GOAL OF THE EXERCISE: Write out again the entries from the first line to the line that includes "s.advance.st = s.st := rfl", keeping both of those lines.

RECORD EXTRACTS:

/-! ## `State.advance` -/

@[simp] theorem State.advance_mem (s : State) : s.advance.mem = s.mem := rfl
@[simp] theorem State.advance_v (s : State) : s.advance.v = s.v := rfl
@[simp] theorem State.advance_i (s : State) : s.advance.i = s.i := rfl
@[simp] theorem State.advance_pc (s : State) : s.advance.pc = s.pc + 2 := rfl
@[simp] theorem State.advance_stack (s : State) : s.advance.stack = s.stack := rfl
@[simp] theorem State.advance_sp (s : State) : s.advance.sp = s.sp := rfl
@[simp] theorem State.advance_dt (s : State) : s.advance.dt = s.dt := rfl
@[simp] theorem State.advance_st (s : State) : s.advance.st = s.st := rfl
@[simp] theorem State.advance_keys (s : State) : s.advance.keys = s.keys := rfl
@[simp] theorem State.advance_fb (s : State) : s.advance.fb = s.fb := rfl
@[simp] theorem State.advance_fault (s : State) : s.advance.fault = s.fault := rfl
@[simp] theorem State.advance_faultInfo (s : State) : s.advance.faultInfo = s.faultInfo := rfl
@[simp] theorem State.advance_stopped (s : State) : s.advance.stopped = s.stopped := rfl
@[simp] theorem State.advance_rndSamples (s : State) : s.advance.rndSamples = s.rndSamples := rfl
@[simp] theorem State.advance_sched (s : State) : s.advance.sched = s.sched := rfl
@[simp] theorem State.advance_getV (s : State) (q : Reg) : s.advance.getV q = s.getV q := rfl
@[simp] theorem State.advance_base (s : State) : s.advance.base = s.base := rfl

/-! ## `State.skipIf` -/

@[simp] theorem State.skipIf_mem (s : State) (c : Bool) : (s.skipIf c).mem = s.mem := rfl
@[simp] theorem State.skipIf_v (s : State) (c : Bool) : (s.skipIf c).v = s.v := rfl
@[simp] theorem State.skipIf_i (s : State) (c : Bool) : (s.skipIf c).i = s.i := rfl
@[simp] theorem State.skipIf_pc (s : State) (c : Bool) : (s.skipIf c).pc = s.pc + if c then 4 else 2 := rfl
@[simp] theorem State.skipIf_stack (s : State) (c : Bool) : (s.skipIf c).stack = s.stack := rfl
@[simp] theorem State.skipIf_sp (s : State) (c : Bool) : (s.skipIf c).sp = s.sp := rfl
@[simp] theorem State.skipIf_dt (s : State) (c : Bool) : (s.skipIf c).dt = s.dt := rfl
@[simp] theorem State.skipIf_st (s : State) (c : Bool) : (s.skipIf c).st = s.st := rfl
@[simp] theorem State.skipIf_keys (s : State) (c : Bool) : (s.skipIf c).keys = s.keys := rfl
@[simp] theorem State.skipIf_fb (s : State) (c : Bool) : (s.skipIf c).fb = s.fb := rfl
@[simp] theorem State.skipIf_fault (s : State) (c : Bool) : (s.skipIf c).fault = s.fault := rfl
@[simp] theorem State.skipIf_faultInfo (s : State) (c : Bool) : (s.skipIf c).faultInfo = s.faultInfo := rfl
@[simp] theorem State.skipIf_stopped (s : State) (c : Bool) : (s.skipIf c).stopped = s.stopped := rfl
@[simp] theorem State.skipIf_rndSamples (s : State) (c : Bool) : (s.skipIf c).rndSamples = s.rndSamples := rfl
@[simp] theorem State.skipIf_sched (s : State) (c : Bool) : (s.skipIf c).sched = s.sched := rfl
@[simp] theorem State.skipIf_getV (s : State) (c : Bool) (q : Reg) : (s.skipIf c).getV q = s.getV q := rfl
@[simp] theorem State.skipIf_base (s : State) (c : Bool) : (s.skipIf c).base = s.base := rfl

/-! ## `State.setDT` -/

@[simp] theorem State.setDT_mem (s : State) (b : Byte) : (s.setDT b).mem = s.mem := rfl
@[simp] theorem State.setDT_v (s : State) (b : Byte) : (s.setDT b).v = s.v := rfl
@[simp] theorem State.setDT_i (s : State) (b : Byte) : (s.setDT b).i = s.i := rfl
@[simp] theorem State.setDT_pc (s : State) (b : Byte) : (s.setDT b).pc = s.pc := rfl
@[simp] theorem State.setDT_stack (s : State) (b : Byte) : (s.setDT b).stack = s.stack := rfl
@[simp] theorem State.setDT_sp (s : State) (b : Byte) : (s.setDT b).sp = s.sp := rfl
@[simp] theorem State.setDT_dt (s : State) (b : Byte) : (s.setDT b).dt = b := rfl
@[simp] theorem State.setDT_st (s : State) (b : Byte) : (s.setDT b).st = s.st := rfl
@[simp] theorem State.setDT_keys (s : State) (b : Byte) : (s.setDT b).keys = s.keys := rfl
@[simp] theorem State.setDT_fb (s : State) (b : Byte) : (s.setDT b).fb = s.fb := rfl
@[simp] theorem State.setDT_fault (s : State) (b : Byte) : (s.setDT b).fault = s.fault := rfl
@[simp] theorem State.setDT_faultInfo (s : State) (b : Byte) : (s.setDT b).faultInfo = s.faultInfo := rfl
@[simp] theorem State.setDT_stopped (s : State) (b : Byte) : (s.setDT b).stopped = s.stopped := rfl
@[simp] theorem State.setDT_rndSamples (s : State) (b : Byte) : (s.setDT b).rndSamples = s.rndSamples := rfl
@[simp] theorem State.setDT_sched (s : State) (b : Byte) : (s.setDT b).sched = s.sched := rfl
@[simp] theorem State.setDT_getV (s : State) (b : Byte) (q : Reg) : (s.setDT b).getV q = s.getV q := rfl
@[simp] theorem State.setDT_base (s : State) (b : Byte) : (s.setDT b).base = s.base := rfl

/-! ## `State.setST` -/

@[simp] theorem State.setST_mem (s : State) (b : Byte) : (s.setST b).mem = s.mem := rfl
@[simp] theorem State.setST_v (s : State) (b : Byte) : (s.setST b).v = s.v := rfl
@[simp] theorem State.setST_i (s : State) (b : Byte) : (s.setST b).i = s.i := rfl
@[simp] theorem State.setST_pc (s : State) (b : Byte) : (s.setST b).pc = s.pc := rfl
@[simp] theorem State.setST_stack (s : State) (b : Byte) : (s.setST b).stack = s.stack := rfl
@[simp] theorem State.setST_sp (s : State) (b : Byte) : (s.setST b).sp = s.sp := rfl
@[simp] theorem State.setST_dt (s : State) (b : Byte) : (s.setST b).dt = s.dt := rfl
@[simp] theorem State.setST_st (s : State) (b : Byte) : (s.setST b).st = b := rfl
@[simp] theorem State.setST_keys (s : State) (b : Byte) : (s.setST b).keys = s.keys := rfl
@[simp] theorem State.setST_fb (s : State) (b : Byte) : (s.setST b).fb = s.fb := rfl
@[simp] theorem State.setST_fault (s : State) (b : Byte) : (s.setST b).fault = s.fault := rfl
@[simp] theorem State.setST_faultInfo (s : State) (b : Byte) : (s.setST b).faultInfo = s.faultInfo := rfl
@[simp] theorem State.setST_stopped (s : State) (b : Byte) : (s.setST b).stopped = s.stopped := rfl
@[simp] theorem State.setST_rndSamples (s : State) (b : Byte) : (s.setST b).rndSamples = s.rndSamples := rfl
@[simp] theorem State.setST_sched (s : State) (b : Byte) : (s.setST b).sched = s.sched := rfl
@[simp] theorem State.setST_getV (s : State) (b : Byte) (q : Reg) : (s.setST b).getV q = s.getV q := rfl
@[simp] theorem State.setST_base (s : State) (b : Byte) : (s.setST b).base = s.base := rfl

/-! ## `State.setFB` -/

@[simp] theorem State.setFB_mem (s : State) (f : FrameBuffer) : (s.setFB f).mem = s.mem := rfl
@[simp] theorem State.setFB_v (s : State) (f : FrameBuffer) : (s.setFB f).v = s.v := rfl
@[simp] theorem State.setFB_i (s : State) (f : FrameBuffer) : (s.setFB f).i = s.i := rfl
@[simp] theorem State.setFB_pc (s : State) (f : FrameBuffer) : (s.setFB f).pc = s.pc := rfl
@[simp] theorem State.setFB_stack (s : State) (f : FrameBuffer) : (s.setFB f).stack = s.stack := rfl
@[simp] theorem State.setFB_sp (s : State) (f : FrameBuffer) : (s.setFB f).sp = s.sp := rfl
@[simp] theorem State.setFB_dt (s : State) (f : FrameBuffer) : (s.setFB f).dt = s.dt := rfl
@[simp] theorem State.setFB_st (s : State) (f : FrameBuffer) : (s.setFB f).st = s.st := rfl
@[simp] theorem State.setFB_keys (s : State) (f : FrameBuffer) : (s.setFB f).keys = s.keys := rfl
@[simp] theorem State.setFB_fb (s : State) (f : FrameBuffer) : (s.setFB f).fb = f := rfl
@[simp] theorem State.setFB_fault (s : State) (f : FrameBuffer) : (s.setFB f).fault = s.fault := rfl
@[simp] theorem State.setFB_faultInfo (s : State) (f : FrameBuffer) : (s.setFB f).faultInfo = s.faultInfo := rfl
@[simp] theorem State.setFB_stopped (s : State) (f : FrameBuffer) : (s.setFB f).stopped = s.stopped := rfl
@[simp] theorem State.setFB_rndSamples (s : State) (f : FrameBuffer) : (s.setFB f).rndSamples = s.rndSamples := rfl
@[simp] theorem State.setFB_sched (s : State) (f : FrameBuffer) : (s.setFB f).sched = s.sched := rfl
@[simp] theorem State.setFB_getV (s : State) (f : FrameBuffer) (q : Reg) : (s.setFB f).getV q = s.getV q := rfl
@[simp] theorem State.setFB_base (s : State) (f : FrameBuffer) : (s.setFB f).base = s.base := rfl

OUTPUT OF THE EXERCISE:
/-! ## `State.advance` -/

@[simp] theorem State.advance_mem (s : State) : s.advance.mem = s.mem := rfl
@[simp] theorem State.advance_v (s : State) : s.advance.v = s.v := rfl
@[simp] theorem State.advance_i (s : State) : s.advance.i = s.i := rfl
@[simp] theorem State.advance_pc (s : State) : s.advance.pc = s.pc + 2 := rfl
@[simp] theorem State.advance_stack (s : State) : s.advance.stack = s.stack := rfl
@[simp] theorem State.advance_sp (s : State) : s.advance.sp = s.sp := rfl
@[simp] theorem State.advance_dt (s : State) : s.advance.dt = s.dt := rfl
@[simp] theorem State.advance_st (s : State) : s.advance.st = s.st := rfl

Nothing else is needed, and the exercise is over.